Main inputs (drivers):

locations with infected hosts
host density
weather conditions

Main outputs:

Spatial distribution of infected host densities at a given time
Spatial distribution of infected host probabilities over time

PoPS logo
PoPS model description

Governing equation

Describes density of infected hosts at time $t$ as a function of pests/pathogens reproduction, dispersal, and establishment

$$ \Psi_{ijt} = \beta W_{it} I_{it} * K (d, w) * (W_{jt} S_{jt}) / N_j$$

where

$\Psi_{ijt}$ is number of infested hosts in cell $j$ as a result of pest dispersal from cell $i$

$\beta$ number of pests/pathogens from a single host under optimal conditions

$W_{it}$ is weather in cell $i$, $I_{it}$ number of infected hosts in cell $i$

$K (d, w)$ is the dispersal as a function of distance parameters $d$ and wind properties $w$

$W_{jt}$ is weather in cell $j$, $S_{jt}$ number of susceptible hosts in cell $j$,

$N_j$ number of all potential hosts in cell $j$

Generating pests/pathogens: reproduction

Number of pests/pathogens each infected host produces $\lambda$:

$$\lambda = \beta X_{it} P_{it} T_{it} I_{it}$$

where

$\beta$ number of pests/pathogens from a single host under optimal conditions

$X_{it} P_{it} T_{it}$ is weather: seasonality, precipitation, temperature

$I_{it}$ number of infected hosts in cell $i$

weather is implemented as weather coefficient derived from historical weather data

number of pests/pathogens is randomly selected from Poisson distribution

Spreading the pests/pathogens: dispersal

The vector of pests/pathogens spread from cell $i$ to cell $j$ is:

$$ V_{ij} = K(d_{ij}; \alpha_1, \alpha_2, \gamma, D(\omega, \kappa))$$

where

$d_{ij}$ is distance

$\alpha_1, \alpha_2$ are short (natural) and long distance (human mediated) dispersal scales

$\gamma$ is percent short distance dispersal

$D$ is the wind vector with direction $\omega$ and strength (magnitude) $\kappa$

distance is selected from Cauchy distribution, wind direction is from von Mises (circular normal) distribution

Establishment of pests/pathogens

The number of infected susceptible hosts in a cell $j$:

$$E_j = X_{jt} P_{jt} T_{jt} S_{jt}/N_j $$

where

$S_{jt}$ is the number of susceptible hosts in cell $j$ and $N_j$ is the number of all hosts in cell $j$

$X_{jt} P_{jt} T_{jt}$ is weather: seasonality, precipitation, temperature in cell $j$

Spatial outputs of stochastic simulations

Number of infected hosts (trees, plants) in each cell from individual stochastic runs
Probability infection map: probability that the hosts will be infected over given period of time derived from large number of stochastic runs
Average number of infected hosts in each grid cell from large number of stochastic runs and associated standard deviations map

PoPS application for SOD modeling

Study area and initial locations with hosts infected by a pathogen causing Sudden Oak Death (SOD) disease

PoPS application for SOD modeling

Host density and a weather index map

PoPS application for SOD modeling

Infected hosts in 2019 and 2023 from a single stochastic run

PoPS application for SOD modeling

Probability of grid cell getting infected as a result of many stochastic runs and average number of infected trees per grid cell

Scenario modeling

PoPS allows spatial management input at specific times of the simulation and supports simulation steering :

Tonini, F, D. Shoemaker, A. Petrasova, B. Harmon, V. Petras, R. C. Cobb, H. Mitasova, and R. K. Meentemeyer, 2017. Tangible geospatial modeling for collaborative solutions to invasive species management.

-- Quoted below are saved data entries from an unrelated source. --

@[simp] theorem State.clearCtrTx0_cntr (s : State) : s.clearCtrTx0.cntr = s.cntr := rfl
@[simp] theorem State.clearCtrTx0_istr (s : State) : s.clearCtrTx0.istr = s.istr := rfl
@[simp] theorem State.clearCtrTx0_daddr (s : State) : s.clearCtrTx0.daddr = s.daddr := rfl
@[simp] theorem State.clearCtrTx0_btable (s : State) : s.clearCtrTx0.btable = s.btable := rfl
@[simp] theorem State.clearCtrTx0_pma (s : State) : s.clearCtrTx0.pma = s.pma := rfl
@[simp] theorem State.clearCtrTx0_pending (s : State) : s.clearCtrTx0.pending = s.pending := rfl
@[simp] theorem State.clearCtrTx0_irqEn (s : State) : s.clearCtrTx0.irqEn = s.irqEn := rfl
@[simp] theorem State.clearCtrTx0_pullup (s : State) : s.clearCtrTx0.pullup = s.pullup := rfl
@[simp] theorem State.clearCtrTx0_enabled (s : State) : s.clearCtrTx0.enabled = s.enabled := rfl
@[simp] theorem State.clearCtrTx0_fault (s : State) : s.clearCtrTx0.fault = s.fault := rfl
@[simp] theorem State.clearCtrTx0_hist (s : State) : s.clearCtrTx0.hist = s.hist := rfl
@[simp] theorem State.clearCtrTx0_cfg (s : State) : s.clearCtrTx0.cfg = s.cfg := rfl
@[simp] theorem State.clearCtrTx0_params (s : State) : s.clearCtrTx0.params = s.params := rfl
@[simp] theorem State.clearCtrTx0_inputs (s : State) : s.clearCtrTx0.inputs = s.inputs := rfl
@[simp] theorem State.clearCtrTx0_padDraws (s : State) : s.clearCtrTx0.padDraws = s.padDraws := rfl
@[simp] theorem State.clearCtrTx0_epIdDraws (s : State) : s.clearCtrTx0.epIdDraws = s.epIdDraws := rfl
@[simp] theorem State.clearCtrTx0_handlerDraws (s : State) : s.clearCtrTx0.handlerDraws = s.handlerDraws := rfl
@[simp] theorem State.clearCtrTx0_drawCount (s : State) : s.clearCtrTx0.drawCount = s.drawCount := rfl
@[simp] theorem State.clearCtrTx0_result (s : State) : s.clearCtrTx0.result = s.result := rfl

@[simp] theorem State.writeIstr_cntr (s : State) (v : Half) : (s.writeIstr v).cntr = s.cntr := rfl
@[simp] theorem State.writeIstr_daddr (s : State) (v : Half) : (s.writeIstr v).daddr = s.daddr := rfl
@[simp] theorem State.writeIstr_btable (s : State) (v : Half) : (s.writeIstr v).btable = s.btable := rfl
@[simp] theorem State.writeIstr_epr (s : State) (v : Half) : (s.writeIstr v).epr = s.epr := rfl
@[simp] theorem State.writeIstr_pma (s : State) (v : Half) : (s.writeIstr v).pma = s.pma := rfl
@[simp] theorem State.writeIstr_pending (s : State) (v : Half) : (s.writeIstr v).pending = s.pending := rfl
@[simp] theorem State.writeIstr_irqEn (s : State) (v : Half) : (s.writeIstr v).irqEn = s.irqEn := rfl
@[simp] theorem State.writeIstr_pullup (s : State) (v : Half) : (s.writeIstr v).pullup = s.pullup := rfl
@[simp] theorem State.writeIstr_enabled (s : State) (v : Half) : (s.writeIstr v).enabled = s.enabled := rfl
@[simp] theorem State.writeIstr_fault (s : State) (v : Half) : (s.writeIstr v).fault = s.fault := rfl
@[simp] theorem State.writeIstr_hist (s : State) (v : Half) : (s.writeIstr v).hist = s.hist := rfl
@[simp] theorem State.writeIstr_cfg (s : State) (v : Half) : (s.writeIstr v).cfg = s.cfg := rfl
@[simp] theorem State.writeIstr_params (s : State) (v : Half) : (s.writeIstr v).params = s.params := rfl
@[simp] theorem State.writeIstr_inputs (s : State) (v : Half) : (s.writeIstr v).inputs = s.inputs := rfl
@[simp] theorem State.writeIstr_padDraws (s : State) (v : Half) : (s.writeIstr v).padDraws = s.padDraws := rfl
@[simp] theorem State.writeIstr_epIdDraws (s : State) (v : Half) : (s.writeIstr v).epIdDraws = s.epIdDraws := rfl
@[simp] theorem State.writeIstr_handlerDraws (s : State) (v : Half) : (s.writeIstr v).handlerDraws = s.handlerDraws := rfl
@[simp] theorem State.writeIstr_drawCount (s : State) (v : Half) : (s.writeIstr v).drawCount = s.drawCount := rfl
@[simp] theorem State.writeIstr_result (s : State) (v : Half) : (s.writeIstr v).result = s.result := rfl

Environmental Modelling and Software 92: 176-188. DOI: 10.1016/j.envsoft.2017.02.020
Petrasova, A., Gaydos, D.A., Petras, V., Jones, C.M., Mitasova, H. and Meentemeyer, R.K., 2020. Geospatial simulation steering for adaptive management. Environmental Modelling & Software 133: 104801. DOI: 10.1016/j.envsoft.2020.104801

PoPS application for SOD scenario modeling

Number of infected hosts per cell from single run simulations with different dispersal kernels (exponential with modified distance and wind strength, Cauchy, anisotropic)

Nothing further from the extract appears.